As a complete crypto noob who got here from github explore (But not a complete rust noob), would this be feasible? (Or even just a small part, like trying to make decryption for chacha20poly1305 single pass) How robust are existing tests?

Would the change mostly be changing implementations like https://github.com/RustCrypto/AEADs/blob/master/chacha20poly1305/src/cipher.rs#L66-L91 into something more like https://github.com/RustCrypto/AEADs/blob/master/aes-gcm-siv/src/lib.rs#L317-L347 ?

from aeads.

tarcieri avatar tarcieri commented on July 17, 2024

Yes, but it also needs to be done in a way that actually improves performance. I've tried to do this change naively a few times (to aes-gcm, mainly, I might still have the code around) and it decreased performance.

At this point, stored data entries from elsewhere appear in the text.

-- ==== Sys2Proof/Tests/Slice0.lean ====
section
/-!
SUPPORT. The modeller's own tests: ill-formed commands that the checks refuse, single commands on small states, and for every statement
that has hypotheses states and operands that meet them.
-/
namespace Sys2Proof.Tests
open Sys2Proof Sys2Proof.Machine
set_option Elab.async false

/-! ### Helpers -/

/-- The device right after reset. -/
def z : State := State.reset

/-- `z` in tick `t`, phase `ph`. -/
def zAt (t ph : Nat) : State := { z with time := { z.time with tick := t, ticks := t, phase := ph } }

/-- A state in which a page runs. -/
def runZ (p : Nat) (s : State) : State := setFF CMN.STAT_RUNNING p 0 1 (setFF CMN.CTRL_RUN p 0 1 s)

/-- A read of the state that a command answers; `d` where it answers none. -/
def after {α : Type} (i : Instr) (s : State) (d : α) (f : State → α) : α :=
  match exec i s with
  | .next t => f t
  | _ => d

/-- `CommandBitsZero`, as it is evaluated. -/
def cmdZero (page off : Nat) (s : State) : Bool :=
  match regAt page off with
  | none => true
  | some d => d.fields.all fun f => decide (f.acc = .wo → bitsOf (rdReg s (pageAddr page off)) f.hi f.lo = 0)

theorem commandBitsZero_of {page off : Nat} {s : State} (h : cmdZero page off s = true) : CommandBitsZero page off s := by
  intro d hd f hf ha
  unfold cmdZero at h
  rw [hd] at h
  exact of_decide_eq_true ((List.all_eq_true.mp h) f hf) ha

/-- Whether a device is awake and a party may write what the OWN of a page governs, LOCK or not. -/
def may (party : Party) (p : Nat) (s : State) : Bool :=
  decide (dormant s = false ∧ bitAt s.pwr.causes 4 = false ∧ pageOff p s = false ∧ partyBarred party (some p) s = false
    ∧ pageOwns p party s = true ∧ locked p s = false)

/-- The same for a unit of a page. -/
def mayUnit (party : Party) (p u : Nat) (s : State) : Bool :=
  decide (dormant s = false ∧ bitAt s.pwr.causes 4 = false ∧ pageOff p s = false ∧ partyBarred party (some p) s = false
    ∧ unitOwns p u party s = true ∧ locked p s = false)

theorem awake_of_may {party : Party} {p : Nat} {s : State} (h : may party p s = true) : Awake s :=
  ⟨(of_decide_eq_true h).1, (of_decide_eq_true h).2.1⟩

theorem mayWrite_of {party : Party} {p : Nat} {s : State} (oper : Bool) (h : may party p s = true) : MayWrite party p oper s :=
  have k := of_decide_eq_true h
  ⟨k.2.2.1, k.2.2.2.1, k.2.2.2.2.1, .inr (.inl k.2.2.2.2.2)⟩

theorem mayWriteUnit_of {party : Party} {p u : Nat} {s : State} (oper : Bool) (h : mayUnit party p u s = true) : MayWriteUnit party p u oper s :=
  have k := of_decide_eq_true h
  ⟨k.2.2.1, k.2.2.2.1, k.2.2.2.2.1, .inr (.inl k.2.2.2.2.2)⟩

/-- Whether a device is awake. -/
def up (s : State) : Bool := decide (dormant s = false ∧ bitAt s.pwr.causes 4 = false)
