-- ==== Sys2Proof/Machine/Operands.lean ====
section
/-!
DEFINITION. How each operand is assembled (30_encoding.md R101): packets from fields, the packet of a
decoder message (40_stream_decoder.md R142), the port field and the name field of a hello.
-/

namespace Sys2Proof.Machine

/-- A packet from its five fields (R94). -/
def packetOf (cn cin : Nibble) (p0 p1 p2 : Byte) : Packet := cn ++ cin ++ p0 ++ p1 ++ p2

/-- `mk(cin, p0, p1, p2)`: the packet DECODE emits, with the cable of the configuration (R142). -/
def mkPacket (cable cin : Nibble) (p0 p1 p2 : Byte) : Packet := packetOf cable cin p0 p1 p2

/-- A channel voice status byte from its message nibble and its channel (R90). -/
def voiceStatus (kind ch : Nibble) : Byte := kind ++ ch

/-- A data byte from its 7-bit value: bit S is 0 (R90). -/
def dataByteOf (d : BitVec 7) : Byte := 0#1 ++ d

/-- `be32(v)` (00_scope.md R11): four bytes, most significant first. -/
def be32 (v : Word) : ByteString :=
  [v.extractLsb' 24 8, v.extractLsb' 16 8, v.extractLsb' 8 8, v.extractLsb' 0 8]

/-- `be32(zext_32(port))`, the port field of a hello (20_memory.md R63). -/
def portField (port : BitVec 16) : ByteString := be32 (port.setWidth 32)

/-- `NF = 4·floor(len(name)/4) + 4` (R97). -/
def nameFieldLength (name : ByteString) : Nat := 4 * (name.length / 4) + 4

/-- The name field of a hello: the name and 0x00 bytes up to `NF` (R97, R101). -/
def nameField (name : ByteString) : ByteString :=
  name ++ List.replicate (nameFieldLength name - name.length) 0x00

end Sys2Proof.Machine
end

I think doing it properly might require keeping the data flowing through XMM registers... at the very least it needs to all stay in L1 cache.

ChaChaPoly is even trickier because this issue is a micro-optimization and so far we don't have an AVX2 backend for Poly1305 (see RustCrypto/universal-hashes#49)

from aeads.

nico-abram avatar nico-abram commented on July 17, 2024

Thanks for the response!

I think I'll give it a shot. Do not let that stop anyone else from trying it since I don't have much hope I'll be able to do much.

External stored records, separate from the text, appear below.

-- ==== Sys2Proof/Machine/StreamDecoder.lean ====
section
/-!
DEFINITION. The StreamDecoder (40_stream_decoder.md): the five procedures of R143 to R145, R153 and R160,
the dispatch pseudocode of R141, and the meaning of each of the 24 DECODE rows.
-/

namespace Sys2Proof.Machine

/-- `STATUS_ARRIVAL(b)` (R143), for a non-real-time status other than 0xF0 and 0xF7. Every such byte has
a row in the status table; a byte without one has no rule and changes nothing. -/
def statusArrival (cable : Nibble) (b : Byte) (d : Decoder) : Decoder × Option Packet :=
  match expOf b with
  | none => (d, none)
  | some e =>
    ({ rs := b, buf0 := 0x00, buf1 := 0x00, n := 0, exp := e, sx := sxAfter .status d.sx },
      if e = 0 then (cinOf b).map (fun c => mkPacket cable c b 0x00 0x00) else none)

/-- `DATA_BYTE(b)` (R144). -/
def dataByte (cable : Nibble) (b : Byte) (d : Decoder) : Decoder × Option Packet :=
  if d.sx then
    if d.n < 2 then (d.push b, none)
    else (d.clearBuf, some (mkPacket cable 0x4 d.buf0 d.buf1 b))
  else if d.rs = 0x00 then (d, none)
  else if d.exp = 0 then (d, none)
  else if d.n + 1 = d.exp then
    (d.clearBuf,
      if d.exp = 1 then (cinOf d.rs).map (fun c => mkPacket cable c d.rs b 0x00)
      else (cinOf d.rs).map (fun c => mkPacket cable c d.rs d.buf0 b))
  else (d.push b, none)

/-- `RT_BYTE(b)` (R145): no register is written. -/
def rtByte (cable : Nibble) (b : Byte) (d : Decoder) : Decoder × Option Packet :=
  ({ d with sx := sxAfter .rt d.sx }, some (mkPacket cable 0xF b 0x00 0x00))

/-- `SX_START()` (R153): 0xF0 is buffered, and no packet comes now. -/
def sxStart (d : Decoder) : Decoder × Option Packet :=
  ({ rs := 0xF0, buf0 := 0xF0, buf1 := 0x00, n := 1, exp := 0, sx := sxAfter .sxStart d.sx }, none)

/-- `SX_END()` (R160): the end packet of a sysex, or nothing for a stray end marker; the registers are
cleared to their reset values either way. -/
def sxEnd (cable : Nibble) (d : Decoder) : Decoder × Option Packet :=
  ({ rs := 0x00, buf0 := 0x00, buf1 := 0x00, n := 0, exp := 0, sx := sxAfter .sxEnd d.sx },
    if d.sx then
      if d.n = 0 then some (mkPacket cable 0x5 0xF7 0x00 0x00)
      else if d.n = 1 then some (mkPacket cable 0x6 d.buf0 0xF7 0x00)
      else some (mkPacket cable 0x7 d.buf0 d.buf1 0xF7)
    else none)

/-- `DECODE(i, b)` as R141 writes it, over the registers of the instance: the class, then its procedure.
The machine runs the rows below; that they agree with this is a statement. -/
def decodeByte (cable : Nibble) (b : Byte) (d : Decoder) : Decoder × Option Packet :=
  match classOf b with
  | .rt => rtByte cable b d
  | .sxEnd => sxEnd cable d
  | .sxStart => sxStart d
  | .status => statusArrival cable b d
  | .data => dataByte cable b d

/-- DATA (R144). -/
def execData (i : Nat) (v : BitVec 7) (s : State) : Result :=
  decodeOp i (dataByte s.cfg.cable (dataByteOf v)) s

/-- NOTE_OFF (R146). -/
def execNoteOff (i : Nat) (ch : Nibble) (s : State) : Result :=
  decodeOp i (statusArrival s.cfg.cable (voiceStatus 0x8 ch)) s

/-- NOTE_ON (R147). -/
def execNoteOn (i : Nat) (ch : Nibble) (s : State) : Result :=
  decodeOp i (statusArrival s.cfg.cable (voiceStatus 0x9 ch)) s

/-- POLY_PRESSURE (R148). -/
def execPolyPressure (i : Nat) (ch : Nibble) (s : State) : Result :=
  decodeOp i (statusArrival s.cfg.cable (voiceStatus 0xA ch)) s

/-- CONTROL_CHANGE (R149). -/
def execControlChange (i : Nat) (ch : Nibble) (s : State) : Result :=
  decodeOp i (statusArrival s.cfg.cable (voiceStatus 0xB ch)) s

/-- PROGRAM_CHANGE (R150). -/
def execProgramChange (i : Nat) (ch : Nibble) (s : State) : Result :=
  decodeOp i (statusArrival s.cfg.cable (voiceStatus 0xC ch)) s

/-- CHANNEL_PRESSURE (R151). -/
def execChannelPressure (i : Nat) (ch : Nibble) (s : State) : Result :=
  decodeOp i (statusArrival s.cfg.cable (voiceStatus 0xD ch)) s

/-- PITCH_BEND (R152). -/
def execPitchBend (i : Nat) (ch : Nibble) (s : State) : Result :=
  decodeOp i (statusArrival s.cfg.cable (voiceStatus 0xE ch)) s

/-- SYSEX_START (R153). -/
def execSysexStart (i : Nat) (s : State) : Result := decodeOp i sxStart s

/-- MTC_QUARTER_FRAME (R154). -/
def execMtcQuarterFrame (i : Nat) (s : State) : Result :=
  decodeOp i (statusArrival s.cfg.cable 0xF1) s

/-- SONG_POSITION (R155). -/
def execSongPosition (i : Nat) (s : State) : Result :=
  decodeOp i (statusArrival s.cfg.cable 0xF2) s

/-- SONG_SELECT (R156). -/
def execSongSelect (i : Nat) (s : State) : Result :=
  decodeOp i (statusArrival s.cfg.cable 0xF3) s

/-- UNDEF_F4 (R157, D13). -/
def execUndefF4 (i : Nat) (s : State) : Result :=
  decodeOp i (statusArrival s.cfg.cable 0xF4) s

/-- UNDEF_F5 (R158, D13). -/
def execUndefF5 (i : Nat) (s : State) : Result :=
  decodeOp i (statusArrival s.cfg.cable 0xF5) s

/-- TUNE_REQUEST (R159, 90_conflicts.md C1). -/
def execTuneRequest (i : Nat) (s : State) : Result :=
  decodeOp i (statusArrival s.cfg.cable 0xF6) s

/-- SYSEX_END (R160, 90_conflicts.md C7). -/
def execSysexEnd (i : Nat) (s : State) : Result := decodeOp i (sxEnd s.cfg.cable) s

/-- TIMING_CLOCK (R161). -/
def execTimingClock (i : Nat) (s : State) : Result := decodeOp i (rtByte s.cfg.cable 0xF8) s

/-- UNDEF_F9 (R162, D19). -/
def execUndefF9 (i : Nat) (s : State) : Result := decodeOp i (rtByte s.cfg.cable 0xF9) s

/-- START (R163). -/
def execStart (i : Nat) (s : State) : Result := decodeOp i (rtByte s.cfg.cable 0xFA) s

/-- CONTINUE (R164). -/
def execContinue (i : Nat) (s : State) : Result := decodeOp i (rtByte s.cfg.cable 0xFB) s

/-- STOP (R165). -/
def execStop (i : Nat) (s : State) : Result := decodeOp i (rtByte s.cfg.cable 0xFC) s

/-- UNDEF_FD (R166, D19). -/
def execUndefFD (i : Nat) (s : State) : Result := decodeOp i (rtByte s.cfg.cable 0xFD) s

/-- ACTIVE_SENSING (R167): no timeout goes with it. -/
def execActiveSensing (i : Nat) (s : State) : Result := decodeOp i (rtByte s.cfg.cable 0xFE) s

/-- SYSTEM_RESET (R168): a packet only; the decoder is not reset. -/
def execSystemReset (i : Nat) (s : State) : Result := decodeOp i (rtByte s.cfg.cable 0xFF) s

end Sys2Proof.Machine
end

How important is performance compiling with avx support vs without? (i.e, would you mostly care about speed when compiling with simd extensions or does the "default" cargo build configuration also matter a lot?)

from aeads.

newpavlov avatar newpavlov commented on July 17, 2024

The ccm crate could also use a single pass encryption/decryption.

from aeads.

str4d avatar str4d commented on July 17, 2024

Let's take chacha20poly1305 in its current form and look at the AVX2 hot path (ignoring all the autodetect code in chacha20 and poly1305).

chacha20poly1305::cipher:

impl<C> Cipher<C> where C: StreamCipher + StreamCipherSeek,
{
    pub(crate) fn encrypt_in_place_detached(
        mut self,
        associated_data: &[u8],
        buffer: &mut [u8],
    ) -> Result<Tag, Error> {
        // ...

        // Not currently implemented, but imagine we did this:
        for chunk in buffer.chunks_mut(BLOCK_SIZE * 4) {
            self.cipher.apply_keystream(chunk);
            self.mac.update_padded(chunk);
        }

        // ...
    }
}

chacha20::backend::autodetect:

pub(crate) const BUFFER_SIZE: usize = BLOCK_SIZE * 4;

chacha20::chacha:

impl<R: Rounds, MC: MaxCounter> StreamCipher for ChaCha<R, MC> {
    fn try_apply_keystream(&mut self, mut data: &mut [u8]) -> Result<(), LoopError> {
        // ...

        let mut chunks = data.chunks_exact_mut(BUFFER_SIZE);
        for chunk in &mut chunks {
            let counter_with_offset = self.counter_offset.checked_add(counter).unwrap();
            self.block.apply_keystream(counter_with_offset, chunk);
            counter = counter.checked_add(COUNTER_INCR).unwrap();
        }

        // ...
    }
}

chacha20::backend::avx2:

const BLOCKS: usize = 4;

impl<R: Rounds> Core<R> {
    pub fn apply_keystream(&self, counter: u64, output: &mut [u8]) {
        debug_assert_eq!(output.len(), BUFFER_SIZE);

        unsafe {
            let state = State {
                a: self.v0,
                b: self.v1,
                c: self.v2,
                d: iv_setup(self.iv, counter),
            };
            let state = self.rounds(state);

            for i in 0..BLOCKS {
                for (chunk, a) in output[i * BLOCK_SIZE..(i + 1) * BLOCK_SIZE]
                    .chunks_mut(0x10)
                    .zip(
                        [state.a, state.b, state.c, state.d]
                            .iter()
                            .map(|s| s.blocks[i]),
                    )
                {
                    let b = _mm_loadu_si128(chunk.as_ptr() as *const __m128i);
                    let out = _mm_xor_si128(a, b);
                    _mm_storeu_si128(chunk.as_mut_ptr() as *mut __m128i, out);
                }
            }
        }
    }
}

universal_hash:

pub trait UniversalHash {
    fn update_padded(&mut self, data: &[u8]) {
        let mut chunks = data.chunks_exact(Self::BlockSize::to_usize());

        for chunk in &mut chunks {
            self.update(GenericArray::from_slice(chunk));
        }

        // ...
    }
}

poly1305::backend::avx2:

impl State {
    pub(crate) unsafe fn compute_block(&mut self, block: &Block, partial: bool) {
        // ...

        self.cached_blocks[self.num_cached_blocks].copy_from_slice(block);
        if self.num_cached_blocks < 3 {
            self.num_cached_blocks += 1;
            return;
        } else {
            self.num_cached_blocks = 0;
        }

        let p = Aligned4x130::from_blocks(&self.cached_blocks);
        // ...
}

poly1305::backend::avx2::helpers:

impl Aligned4x130 {
    pub(super) unsafe fn from_blocks(src: &[Block; 4]) -> Self {
        // 26-bit mask on each 32-bit word.
        let mask_26 = _mm256_set1_epi32(0x3ffffff);
        // Sets bit 24 of each 32-bit word.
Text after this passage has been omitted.